I fear this article may bring one more.
The Cannons are Gamecocks. It’s our sports DNA. And to be a Gamecock you can no more support Clemson than you can take the square root of a negative number (and yes, anyone who claims to pull for both probably believes in unicorns and other imaginary things)1. Yet I cannot deny any of what I’m about to write. So much so that I’m writing it.
I agree in essence with what Dabo says above. Dabo says it in his own hyperbolic Dabo way but the man won a National Championship in large part because he says things like this often and people buy it and play up to it. So don’t let the name dropping detract from the truth of the statement. Dabo probably believes Watson will be Jordan but at minimum I know he thinks he’s a can’t miss prospect and will be an exceptional NFL quarterback. I do too.
The fact I believe this is a testimony to its truth. This is undoubtedly the biggest anti-bias piece I’ve ever written. I am supposed to loathe Deshaun Watson and wish him the worst at the next level. But I can’t. I respect him too much. By sports fan contract I am supposed to hate the Green Bay Packers and St. Louis Cardinals, but I can’t deny how good Aaron Rodgers and Yadier Molina are, both I’d say are Top 5 at their position of people I’ve ever seen play.

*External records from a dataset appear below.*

/-- R327: the next step of a core issues a `sync.op` with operation `op`. -/
def syncIssue (s : State) (c op : Nat) : State :=
  match fetchStep s c 0x52 with
  | .stops t => settleCore t c
  | .step k d =>
    let v := slotOf s c k
    let stop (cause : Nat) : State := settleCore (rejectStep s c k v.ip cause c 0 0) c
    if syReserved d || syResult d % 8 ≠ 0 then stop 0x21
    else if 0xB ≤ syOp d || (syRemote d && 7 ≤ syOp d) then stop 0x53
    else if decide (coreBytes < syResult d + 16) then stop 0x23
    else if syOp d ≠ op then s
    else if v.syncs.any (fun y => y.step = v.ip && 7 ≤ y.op && !y.retry) then s
    else
      let crc := crc32c (bytesOf 64 d.toNat)
      if v.primary.isSome && 7 ≤ op then settleCore (twinWaits s c k d crc) c
      else match gate s c k v.ip crc with
        | .shut t => settleCore (if 7 ≤ op then giveUp t c k .blocked else t) c
        | .twin t => settleCore (issueTwin t c k d) c
        | .open_ t => settleCore (if 7 ≤ op then issueWait t c k d else issueSync t c k d) c
  | _ => s

/-- R327, R328: the row of `sync.op` with operation `op`: one that the core has sent goes on to its die, which applies it;
otherwise the core issues one (DESIGN CHOICE, log entry 40). -/
def syncRow (s : State) (c op : Nat) (mismatch : Bool) : State :=
  match syncSent s c op with
  | none => syncIssue s c op
  | some i =>
    let t := syncArrives s i mismatch
    if t.narrow = s.narrow then syncIssue s c op else t

/-- R303, R245, R321: an operation that completed with status 2 to 5 stops its slot, with a record of kind 0x06. -/
def syncError (s : State) (c k : Nat) (y : SyncOut) (d : BitVec 512) (status : Nat) : State :=
  reportError (faultSlot (noteFault s c k 0x54 2 0) c k) c k 6 0x54 c y.step 0 0 0
    (status + bn y.remote * 2 ^ 8 + syModule d * 2 ^ 9 + syRegion d * 2 ^ 23 + syIndex d * 2 ^ 29)

/-- R329: an operation completes with a status and a word: its record is written and its step completes. -/
def finishSync (s : State) (c k : Nat) (y : SyncOut) (status : Nat) (word : Reg) : State :=
  let d := recordOf 512 (coreRead s c (imStepBase (slotOf s c k).image + 64 * y.step) 64)
  let s := outsideWrite s c y.result (resultRecord status word) []
  let s := onSlot s c k (fun v => { v with syncs := v.syncs.eraseP (· = y) })
  let s :=
    if 2 ≤ status then syncError s c k y d status
    else if 7 ≤ y.op then
      progress (onSlot s c k (fun v =>
        let st := if v.state = .blocked then .ready else v.state
        { goTo (foldStep v d) (y.step + 1) with state := st })) c k true
    else completeStep s c k y.step
  settleCore (forwardStep s c k y.step) c

/-- The outstanding operation of a slot whose request carried a tag. -/
def syncOf (s : State) (c k tag : Nat) : Option SyncOut := (slotOf s c k).syncs.find? (fun y => y.tag = tag && !y.retry)

/-- R449 step 3: the answer to a post that a hub has sent: a post that changed nothing is recorded for the destination slot,
while that holds what it held. -/
def postAnswered (s : State) (hub tag status : Nat) : State :=
  match (hubOf s hub).posts.find? (fun p => p.tag = tag) with
  | none => s
  | some p =>
    let s := setHub s hub { hubOf s hub with posts := (hubOf s hub).posts.filter (fun q => q.tag ≠ tag) }
    let v := slotOf s p.core p.slot
    if status = 0 || v.state = .empty || v.gen ≠ p.gen then s
    else reportError s p.core p.slot 6 0x54 p.core 0 0 0 0 (status + p.region * 2 ^ 23 + p.index * 2 ^ 29)

/-- R329: a response reaches the core or hub; one that no operation waits for is discarded. -/
def responseArrives (s : State) (m : Msg) : State :=
  match m.body with
  | .syncResp tag status word =>
    if epKind m.dst = 1 then postAnswered s (m.dst % 2 ^ 12) tag status
    else match syncOf s m.dst m.dstSlot tag with
    | some y => finishSync s m.dst m.dstSlot y status word
    | none => s
  | _ => s

/-- R333: a cancel reaches the die behind its operation: a wait still parked is removed, and its step, where its slot still
holds it, issues again. -/
def cancelArrives (s : State) (m : Msg) : State :=
  match m.body with
  | .cancel r _ tag =>
    let mine (p : Parked) : Bool := p.core = m.src && p.slot = m.srcSlot && p.tag = tag
    let parked := (regOf s r).waits.any mine
    let s := if parked then setReg s r { regOf s r with waits := (regOf s r).waits.filter (fun p => !(mine p)) } else s
    let held := (slotOf s m.src m.srcSlot).syncs.any (fun y => y.tag = tag)
    settleCore (if parked && held then onSlot s m.src m.srcSlot (fun v => { v with
        syncs := v.syncs.filter (fun y => y.tag ≠ tag)
        state := if v.state = .blocked then .ready else v.state })
      else s) m.src
  | _ => s

/-- R449 step 3, R294: a hub sends a post of one unit to the semaphore of a completed tile. -/
def hubPost (s : State) (c k r i : Nat) : State :=
  let h := clusterOf c
  let t := freshTag s (.hubCopy h)
  let v := slotOf t.2 c k
  post (setHub t.2 h { hubOf t.2 h with
      posts := (hubOf t.2 h).posts ++ [{ tag := t.1, core := c, slot := k, gen := v.gen, region := r, index := i }] })
    { src := epHub h, srcSlot := k, dst := r, dstSlot := 0, body := .syncReq r i 4 1 0 0 t.1 }

/-- R332, R719: 1 µs of a core's compute clock, which a throttled region halves. -/
def computeUs (s : State) (c : Nat) : Nat := if shedOf s (regionOf c) = .throttled then 850 else 1700

/-- R332: a wait that found the table full issues again 1 µs later. -/
def retryWait (s : State) (c k : Nat) : State :=
  let v := slotOf s c k
  match v.syncs.find? (fun y => y.retry && windowOver (computeNow s c) y.since (computeUs s c)) with
  | none => s
  | some y =>
    if v.state ≠ .blocked || v.stopping || !(coreRuns s c) then s
    else
      let d := nextStep s c v
      let s := onSlot (bump s ctrRegionRetries (syRegion d) 1) c k (fun v => { v with syncs := v.syncs.eraseP (· = y) })
      settleCore (issueWait s c k d) c

/-- R334: the remote operations of a slot whose tag satisfies p are given up; a late response finds none of them. -/
def forgetSyncs (s : State) (c k : Nat) (p : Nat → Bool) : State :=
  { s with fabric := { s.fabric with requests := s.fabric.requests.map (fun q =>
      if q.kind = 3 && q.unit = .coreCopy c && q.slot = k && p q.tag then { q with slot := 4 } else q) } }

/-- R334: the response to a remote operation comes too late. -/
def syncLate (s : State) (c : Nat) (y : SyncOut) : Bool := windowOver (regionNow s (regionOf c)) y.since (10 * ticksPerMs)

/-- R334: a remote operation without a response within 10 ms completes with status 5. -/
def remoteTimeout (s : State) (c k step : Nat) : State :=
  match (slotOf s c k).syncs.find? (fun y => y.remote && y.step = step && syncLate s c y) with
  | none => s
  | some y =>
    let s := bump s ctrRegionRemoteTimeouts (regionOf c) 1
    finishSync (forgetSyncs s c k (fun n => n = y.tag)) c k y 5 0

/-! ## The meanings -/

/-- `sync.op` read, R328. -/
def execSyncOpRead (core : Nat) (s : State) : Host.Outcome State Fault Refusal := .next (syncRow s core 0 false)
/-- `sync.op` init, R328. -/
def execSyncOpInit (core : Nat) (s : State) : Host.Outcome State Fault Refusal := .next (syncRow s core 1 false)
/-- `sync.op` add, R328; `mismatch` is the two update paths of R737 disagreeing. -/
def execSyncOpAdd (core : Nat) (mismatch : Bool) (s : State) : Host.Outcome State Fault Refusal :=
  .next (syncRow s core 2 mismatch)
/-- `sync.op` cas, R328. -/
def execSyncOpCas (core : Nat) (s : State) : Host.Outcome State Fault Refusal := .next (syncRow s core 3 false)
/-- `sync.op` post, R328, R737. -/
def execSyncOpPost (core : Nat) (mismatch : Bool) (s : State) : Host.Outcome State Fault Refusal :=
  .next (syncRow s core 4 mismatch)
/-- `sync.op` take, R328. -/
def execSyncOpTake (core : Nat) (s : State) : Host.Outcome State Fault Refusal := .next (syncRow s core 5 false)
/-- `sync.op` arrive, R328, R737. -/
def execSyncOpArrive (core : Nat) (mismatch : Bool) (s : State) : Host.Outcome State Fault Refusal :=
  .next (syncRow s core 6 mismatch)
/-- `sync.op` wait_ge, R328. -/
def execSyncOpWaitGe (core : Nat) (s : State) : Host.Outcome State Fault Refusal := .next (syncRow s core 7 false)
/-- `sync.op` wait_phase, R328. -/
def execSyncOpWaitPhase (core : Nat) (s : State) : Host.Outcome State Fault Refusal := .next (syncRow s core 8 false)
/-- `sync.op` arrive_wait, R328. -/
def execSyncOpArriveWait (core : Nat) (s : State) : Host.Outcome State Fault Refusal := .next (syncRow s core 9 false)
/-- `sync.op` take_wait, R328. -/
def execSyncOpTakeWait (core : Nat) (s : State) : Host.Outcome State Fault Refusal := .next (syncRow s core 0xA false)

/-- R329: message i is a synchronisation response. -/
def execSyncResponse (i : Nat) (s : State) : Host.Outcome State Fault Refusal :=
  .next (onMsg s i (fun m t => match m.body with
    | .syncResp _ _ _ => some (responseArrives t m)
    | _ => none))

/-- R333: message i is a cancel. -/
def execSyncCancel (i : Nat) (s : State) : Host.Outcome State Fault Refusal :=
  .next (onMsg s i (fun m t => match m.body with
    | .cancel _ _ _ => some (cancelArrives t m)
    | _ => none))

/-- R332. -/
def execSyncWaitRetry (core slot : Nat) (s : State) : Host.Outcome State Fault Refusal := .next (retryWait s core slot)

/-- R334. -/
def execSyncRemoteTimeout (core slot step : Nat) (s : State) : Host.Outcome State Fault Refusal :=
  .next (remoteTimeout s core slot step)

end Sys2Proof.Machine
end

Same for Watson, even though I doubt I’ll ever sports hate Green Bay or St. Louis the way I do Clemson. But after three years of seeing him lead a complete turn around of the Gamecock-Tiger rivalry and vault Clemson to the next and highest level, I have a decent grasp of DW as an athlete. I’ve watched him play dozens of times. As the saying goes, my two favorite teams are USC and whoever is playing Clemson. He as real a deal as I have ever seen.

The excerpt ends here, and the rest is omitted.